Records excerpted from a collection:
##############################

theorem raField_dWord : raField (dWord op rs ra d) = ra := by
  rw [raField_eq_iff, dWord_toNat]
  omega

theorem dField_dWord : dField (dWord op rs ra d) = d := by
  rw [dField_eq_iff, dWord_toNat]
  omega

end DForm

/-- A word is the D-form layout of its own fields. -/
theorem dWord_fields (w : Word) : dWord (opcd w) (rsField w) (raField w) (dField w) = w := by
  have hop := (opcd_eq_iff w _).1 rfl
  have hrs := (rsField_eq_iff w _).1 rfl
  have hra := (raField_eq_iff w _).1 rfl
  have hd := (dField_eq_iff w _).1 rfl
  apply BitVec.eq_of_toNat_eq
  rw [dWord_toNat]
  omega

/-! ## The X form -/

/-- The X-form layout under primary opcode 31, whatever its extended opcode and its bit 31 (R48). -/
def xWord (ext : BitVec 10) (last : BitVec 1) (rs ra rb : Reg) : Word :=
  BitVec.ofNat 32 (31 * 2 ^ 26 + (2 * ext.toNat + last.toNat) + rs.val * 2 ^ 21 + ra.val * 2 ^ 16 +
    rb.val * 2 ^ 11)

theorem encode_stwux (rs ra rb : Reg) : encode (.stwux rs ra rb) = xWord 183 0 rs ra rb := rfl

theorem encode_stwx (rs ra rb : Reg) : encode (.stwx rs ra rb) = xWord 151 0 rs ra rb := rfl

section XForm

variable (ext : BitVec 10) (last : BitVec 1) (rs ra rb : Reg)

theorem xWord_toNat : (xWord ext last rs ra rb).toNat =
    31 * 2 ^ 26 + (2 * ext.toNat + last.toNat) + rs.val * 2 ^ 21 + ra.val * 2 ^ 16 + rb.val * 2 ^ 11 := by
  rw [xWord, BitVec.toNat_ofNat]
  omega

theorem opcd_xWord : opcd (xWord ext last rs ra rb) = 31 := by
  rw [opcd_eq_iff, xWord_toNat]
  show _ = 31
  omega

theorem xo_xWord : xo (xWord ext last rs ra rb) = ext := by
  rw [xo_eq_iff, xWord_toNat]
  omega

theorem bit31_xWord : bit31 (xWord ext last rs ra rb) = last := by
  rw [bit31_eq_iff, xWord_toNat]
  omega

theorem rsField_xWord : rsField (xWord ext last rs ra rb) = rs := by
  rw [rsField_eq_iff, xWord_toNat]
  omega

theorem raField_xWord : raField (xWord ext last rs ra rb) = ra := by
  rw [raField_eq_iff, xWord_toNat]
  omega

theorem rbField_xWord : rbField (xWord ext last rs ra rb) = rb := by
  rw [rbField_eq_iff, xWord_toNat]
  omega

/-- Setting bit 31 of a layout with that bit clear (R56). -/
theorem xWord_or_one : xWord ext 0 rs ra rb ||| 1 = xWord ext 1 rs ra rb := by
  have heven : (xWord ext 0 rs ra rb).toNat % 2 = 0 := (bit31_eq_iff _ 0).1 (bit31_xWord ..)
  apply BitVec.eq_of_toNat_eq
  calc (xWord ext 0 rs ra rb ||| 1).toNat
      = 2 ^ 1 * ((xWord ext 0 rs ra rb).toNat / 2) ||| 1 := by
        rw [BitVec.toNat_or, pow_one, Nat.mul_div_cancel' (Nat.dvd_of_mod_eq_zero heven)]
        rfl
    _ = (xWord ext 0 rs ra rb).toNat + 1 := by
        rw [← Nat.two_pow_add_eq_or_of_lt (by omega)]
        omega
    _ = (xWord ext 1 rs ra rb).toNat := by
        simp only [xWord_toNat, BitVec.ofNat_eq_ofNat, BitVec.toNat_ofNat]
        omega

end XForm

/-- A word with primary opcode 31 is the X-form layout of its own fields. -/
theorem xWord_fields {w : Word} (hop : opcd w = 31) :
    xWord (xo w) (bit31 w) (rsField w) (raField w) (rbField w) = w := by
  have hop : w.toNat / 2 ^ 26 = 31 := (opcd_eq_iff w 31).1 hop
  have hxo := (xo_eq_iff w _).1 rfl
  have hlast := (bit31_eq_iff w _).1 rfl
  have hrs := (rsField_eq_iff w _).1 rfl
  have hra := (raField_eq_iff w _).1 rfl
  have hrb := (rbField_eq_iff w _).1 rfl
  apply BitVec.eq_of_toNat_eq
  rw [xWord_toNat]
  omega

end Sys2Proof
end

section
/-! SUPPORT. The masks of R53 and R55 as conditions on the fields OPCD, XO and bit 31. -/

namespace Sys2Proof

open Laws.EncodesInRow (maskD_iff maskX_iff)

/-- Clearing the last bit of a word leaves twice its half. -/
theorem clearLastBit_toNat (w : Word) : (w &&& 0xFFFFFFFE).toNat = 2 * (w.toNat / 2) := by
  have hshift : w &&& (0xFFFFFFFE : Word) = w >>> 1 <<< 1 := by
    ext i hi
    interval_cases i <;> simp
  have hw := w.isLt
  rw [hshift, BitVec.toNat_shiftLeft, BitVec.toNat_ushiftRight]
  omega

section Masks

variable (w : Word) (op : BitVec 6) (ext : BitVec 10) (last : BitVec 1)

/-- The mask 0xFC000000 keeps OPCD. -/
theorem mask_opcd_iff : w &&& 0xFC000000 = BitVec.ofNat 32 (op.toNat * 2 ^ 26) ↔ opcd w = op := by
  rw [maskD_iff w op.toNat (by omega), opcd_eq_iff]

/-- The mask 0xFC0007FE keeps OPCD and XO. -/
theorem mask_xo_iff : w &&& 0xFC0007FE = BitVec.ofNat 32 (op.toNat * 2 ^ 26 + 2 * ext.toNat) ↔
    opcd w = op ∧ xo w = ext := by
  have hsplit : w &&& 0xFC0007FE = w &&& 0xFFFFFFFE &&& 0xFC0007FF :=
    (BitVec.and_assoc w 0xFFFFFFFE 0xFC0007FF).symm
  rw [hsplit, maskX_iff _ op.toNat (2 * ext.toNat) (by omega) (by omega), clearLastBit_toNat,
    opcd_eq_iff, xo_eq_iff]
  omega

/-- The mask 0xFC0007FF keeps OPCD, XO and bit 31. -/
theorem mask_bit31_iff :
    w &&& 0xFC0007FF = BitVec.ofNat 32 (op.toNat * 2 ^ 26 + (2 * ext.toNat + last.toNat)) ↔
      opcd w = op ∧ xo w = ext ∧ bit31 w = last := by
  rw [maskX_iff w op.toNat (2 * ext.toNat + last.toNat) (by omega) (by omega), opcd_eq_iff, xo_eq_iff,
    bit31_eq_iff]
  omega

theorem mask_stw_iff : w &&& 0xFC000000 = 0x90000000 ↔ opcd w = 36 := mask_opcd_iff w 36

theorem mask_stwu_iff : w &&& 0xFC000000 = 0x94000000 ↔ opcd w = 37 := mask_opcd_iff w 37

theorem mask_xo183_iff : w &&& 0xFC0007FE = 0x7C00016E ↔ opcd w = 31 ∧ xo w = 183 := mask_xo_iff w 31 183

theorem mask_xo151_iff : w &&& 0xFC0007FE = 0x7C00012E ↔ opcd w = 31 ∧ xo w = 151 := mask_xo_iff w 31 151

theorem mask_stwux_iff : w &&& 0xFC0007FF = 0x7C00016E ↔ opcd w = 31 ∧ xo w = 183 ∧ bit31 w = 0 :=
  mask_bit31_iff w 31 183 0

theorem mask_stwx_iff : w &&& 0xFC0007FF = 0x7C00012E ↔ opcd w = 31 ∧ xo w = 151 ∧ bit31 w = 0 :=
  mask_bit31_iff w 31 151 0

theorem mask_stwuxReserved_iff : w &&& 0xFC0007FF = 0x7C00016F ↔ opcd w = 31 ∧ xo w = 183 ∧ bit31 w = 1 :=
  mask_bit31_iff w 31 183 1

##############################

* _Exercise goal_
The lines needed are the ones from the first line of the entries through the line that contains "theorem dWord_fields (w", given again without any change.

* _Answer to this task_
theorem raField_dWord : raField (dWord op rs ra d) = ra := by
  rw [raField_eq_iff, dWord_toNat]
  omega

theorem dField_dWord : dField (dWord op rs ra d) = d := by
  rw [dField_eq_iff, dWord_toNat]
  omega

end DForm

/-- A word is the D-form layout of its own fields. -/
theorem dWord_fields (w : Word) : dWord (opcd w) (rsField w) (raField w) (dField w) = w := by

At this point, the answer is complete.